# Provided data:
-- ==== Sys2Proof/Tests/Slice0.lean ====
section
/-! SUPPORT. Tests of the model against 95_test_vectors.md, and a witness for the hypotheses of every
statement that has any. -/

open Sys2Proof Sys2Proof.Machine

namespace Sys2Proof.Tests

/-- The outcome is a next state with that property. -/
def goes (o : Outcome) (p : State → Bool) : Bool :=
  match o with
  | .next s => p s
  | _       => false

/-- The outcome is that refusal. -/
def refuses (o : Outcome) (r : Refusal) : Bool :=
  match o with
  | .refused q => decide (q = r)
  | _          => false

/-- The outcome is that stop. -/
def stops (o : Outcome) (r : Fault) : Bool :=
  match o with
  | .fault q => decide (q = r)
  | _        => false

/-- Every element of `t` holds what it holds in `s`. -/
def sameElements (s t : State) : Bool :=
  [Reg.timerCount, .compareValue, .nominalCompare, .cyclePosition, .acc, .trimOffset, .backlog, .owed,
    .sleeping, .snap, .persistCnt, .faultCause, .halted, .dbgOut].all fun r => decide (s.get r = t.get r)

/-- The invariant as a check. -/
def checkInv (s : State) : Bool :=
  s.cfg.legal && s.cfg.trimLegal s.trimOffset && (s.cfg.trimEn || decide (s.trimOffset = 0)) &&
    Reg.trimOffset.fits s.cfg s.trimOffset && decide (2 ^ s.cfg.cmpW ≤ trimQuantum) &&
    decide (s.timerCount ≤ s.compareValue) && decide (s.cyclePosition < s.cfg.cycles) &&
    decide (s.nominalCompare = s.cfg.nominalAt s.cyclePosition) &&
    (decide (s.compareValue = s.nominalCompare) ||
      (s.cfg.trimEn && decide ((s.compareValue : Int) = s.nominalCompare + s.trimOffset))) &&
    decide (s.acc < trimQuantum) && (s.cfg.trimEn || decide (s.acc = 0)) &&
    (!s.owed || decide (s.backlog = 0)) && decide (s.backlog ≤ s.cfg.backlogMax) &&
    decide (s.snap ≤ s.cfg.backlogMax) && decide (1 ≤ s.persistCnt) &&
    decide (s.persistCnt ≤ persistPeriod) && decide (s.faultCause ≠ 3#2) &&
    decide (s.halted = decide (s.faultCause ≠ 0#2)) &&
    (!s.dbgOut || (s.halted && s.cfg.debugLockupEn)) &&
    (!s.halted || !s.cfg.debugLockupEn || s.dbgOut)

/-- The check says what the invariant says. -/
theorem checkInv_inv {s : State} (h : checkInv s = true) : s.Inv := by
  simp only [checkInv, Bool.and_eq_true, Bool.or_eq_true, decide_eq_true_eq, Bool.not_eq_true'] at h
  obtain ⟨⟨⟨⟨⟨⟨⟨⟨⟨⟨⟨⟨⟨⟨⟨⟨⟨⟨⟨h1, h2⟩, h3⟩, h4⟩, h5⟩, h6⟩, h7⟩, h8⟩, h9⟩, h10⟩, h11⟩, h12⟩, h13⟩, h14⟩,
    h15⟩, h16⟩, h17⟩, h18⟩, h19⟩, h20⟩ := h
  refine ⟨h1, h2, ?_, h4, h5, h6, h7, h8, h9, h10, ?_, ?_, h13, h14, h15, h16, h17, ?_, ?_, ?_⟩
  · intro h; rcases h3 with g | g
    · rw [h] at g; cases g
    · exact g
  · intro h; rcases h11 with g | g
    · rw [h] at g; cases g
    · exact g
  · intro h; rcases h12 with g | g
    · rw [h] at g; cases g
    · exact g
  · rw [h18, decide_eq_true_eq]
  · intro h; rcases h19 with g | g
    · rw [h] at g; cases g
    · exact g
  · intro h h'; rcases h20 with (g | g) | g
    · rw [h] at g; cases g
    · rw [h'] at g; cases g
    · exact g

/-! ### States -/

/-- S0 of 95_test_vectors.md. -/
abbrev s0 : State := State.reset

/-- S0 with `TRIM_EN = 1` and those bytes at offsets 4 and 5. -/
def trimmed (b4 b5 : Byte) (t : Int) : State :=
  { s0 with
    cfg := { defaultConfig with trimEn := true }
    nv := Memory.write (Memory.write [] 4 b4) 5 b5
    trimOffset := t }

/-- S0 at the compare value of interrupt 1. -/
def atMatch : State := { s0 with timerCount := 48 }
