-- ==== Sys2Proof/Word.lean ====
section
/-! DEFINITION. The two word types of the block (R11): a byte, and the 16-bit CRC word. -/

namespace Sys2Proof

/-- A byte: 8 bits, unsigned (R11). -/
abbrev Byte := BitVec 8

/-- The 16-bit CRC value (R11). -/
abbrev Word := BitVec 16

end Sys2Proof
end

# Activity:
All the material, top to bottom: write it out again precisely.

# Answer for the task:
-- ==== Sys2Proof/Tests/Slice0.lean ====
section
/-! SUPPORT. Tests of the model against 95_test_vectors.md, and a witness for the hypotheses of every
statement that has any. -/

open Sys2Proof Sys2Proof.Machine

namespace Sys2Proof.Tests

/-- The outcome is a next state with that property. -/
def goes (o : Outcome) (p : State → Bool) : Bool :=
  match o with
  | .next s => p s
  | _       => false

/-- The outcome is that refusal. -/
def refuses (o : Outcome) (r : Refusal) : Bool :=
  match o with
  | .refused q => decide (q = r)
  | _          => false

/-- The outcome is that stop. -/
def stops (o : Outcome) (r : Fault) : Bool :=
  match o with
  | .fault q => decide (q = r)
  | _        => false

/-- Every element of `t` holds what it holds in `s`. -/
def sameElements (s t : State) : Bool :=
  [Reg.timerCount, .compareValue, .nominalCompare, .cyclePosition, .acc, .trimOffset, .backlog, .owed,
    .sleeping, .snap, .persistCnt, .faultCause, .halted, .dbgOut].all fun r => decide (s.get r = t.get r)

/-- The invariant as a check. -/
def checkInv (s : State) : Bool :=
  s.cfg.legal && s.cfg.trimLegal s.trimOffset && (s.cfg.trimEn || decide (s.trimOffset = 0)) &&
    Reg.trimOffset.fits s.cfg s.trimOffset && decide (2 ^ s.cfg.cmpW ≤ trimQuantum) &&
    decide (s.timerCount ≤ s.compareValue) && decide (s.cyclePosition < s.cfg.cycles) &&
    decide (s.nominalCompare = s.cfg.nominalAt s.cyclePosition) &&
    (decide (s.compareValue = s.nominalCompare) ||
      (s.cfg.trimEn && decide ((s.compareValue : Int) = s.nominalCompare + s.trimOffset))) &&
    decide (s.acc < trimQuantum) && (s.cfg.trimEn || decide (s.acc = 0)) &&
    (!s.owed || decide (s.backlog = 0)) && decide (s.backlog ≤ s.cfg.backlogMax) &&
    decide (s.snap ≤ s.cfg.backlogMax) && decide (1 ≤ s.persistCnt) &&
    decide (s.persistCnt ≤ persistPeriod) && decide (s.faultCause ≠ 3#2) &&
    decide (s.halted = decide (s.faultCause ≠ 0#2)) &&
    (!s.dbgOut || (s.halted && s.cfg.debugLockupEn)) &&
    (!s.halted || !s.cfg.debugLockupEn || s.dbgOut)

/-- The check says what the invariant says. -/
theorem checkInv_inv {s : State} (h : checkInv s = true) : s.Inv := by
  simp only [checkInv, Bool.and_eq_true, Bool.or_eq_true, decide_eq_true_eq, Bool.not_eq_true'] at h
  obtain ⟨⟨⟨⟨⟨⟨⟨⟨⟨⟨⟨⟨⟨⟨⟨⟨⟨⟨⟨h1, h2⟩, h3⟩, h4⟩, h5⟩, h6⟩, h7⟩, h8⟩, h9⟩, h10⟩, h11⟩, h12⟩, h13⟩, h14⟩,
    h15⟩, h16⟩, h17⟩, h18⟩, h19⟩, h20⟩ := h
  refine ⟨h1, h2, ?_, h4, h5, h6, h7, h8, h9, h10, ?_, ?_, h13, h14, h15, h16, h17, ?_, ?_, ?_⟩
  · intro h; rcases h3 with g | g
    · rw [h] at g; cases g
    · exact g
  · intro h; rcases h11 with g | g
    · rw [h] at g; cases g
    · exact g
  · intro h; rcases h12 with g | g
    · rw [h] at g; cases g
    · exact g
  · rw [h18, decide_eq_true_eq]
  · intro h; rcases h19 with g | g
    · rw [h] at g; cases g
    · exact g
  · intro h h'; rcases h20 with (g | g) | g
    · rw [h] at g; cases g
    · rw [h'] at g; cases g
    · exact g

/-! ### States -/

/-- S0 of 95_test_vectors.md. -/
abbrev s0 : State := State.reset

/-- S0 with `TRIM_EN = 1` and those bytes at offsets 4 and 5. -/
def trimmed (b4 b5 : Byte) (t : Int) : State :=
  { s0 with
    cfg := { defaultConfig with trimEn := true }
    nv := Memory.write (Memory.write [] 4 b4) 5 b5
    trimOffset := t }

/-- S0 at the compare value of interrupt 1. -/
def atMatch : State := { s0 with timerCount := 48 }
-- ==== Sys2Proof/Word.lean ====
section
/-! DEFINITION. The two word types of the block (R11): a byte, and the 16-bit CRC word. -/

namespace Sys2Proof

/-- A byte: 8 bits, unsigned (R11). -/
abbrev Byte := BitVec 8

/-- The 16-bit CRC value (R11). -/
abbrev Word := BitVec 16

end Sys2Proof
end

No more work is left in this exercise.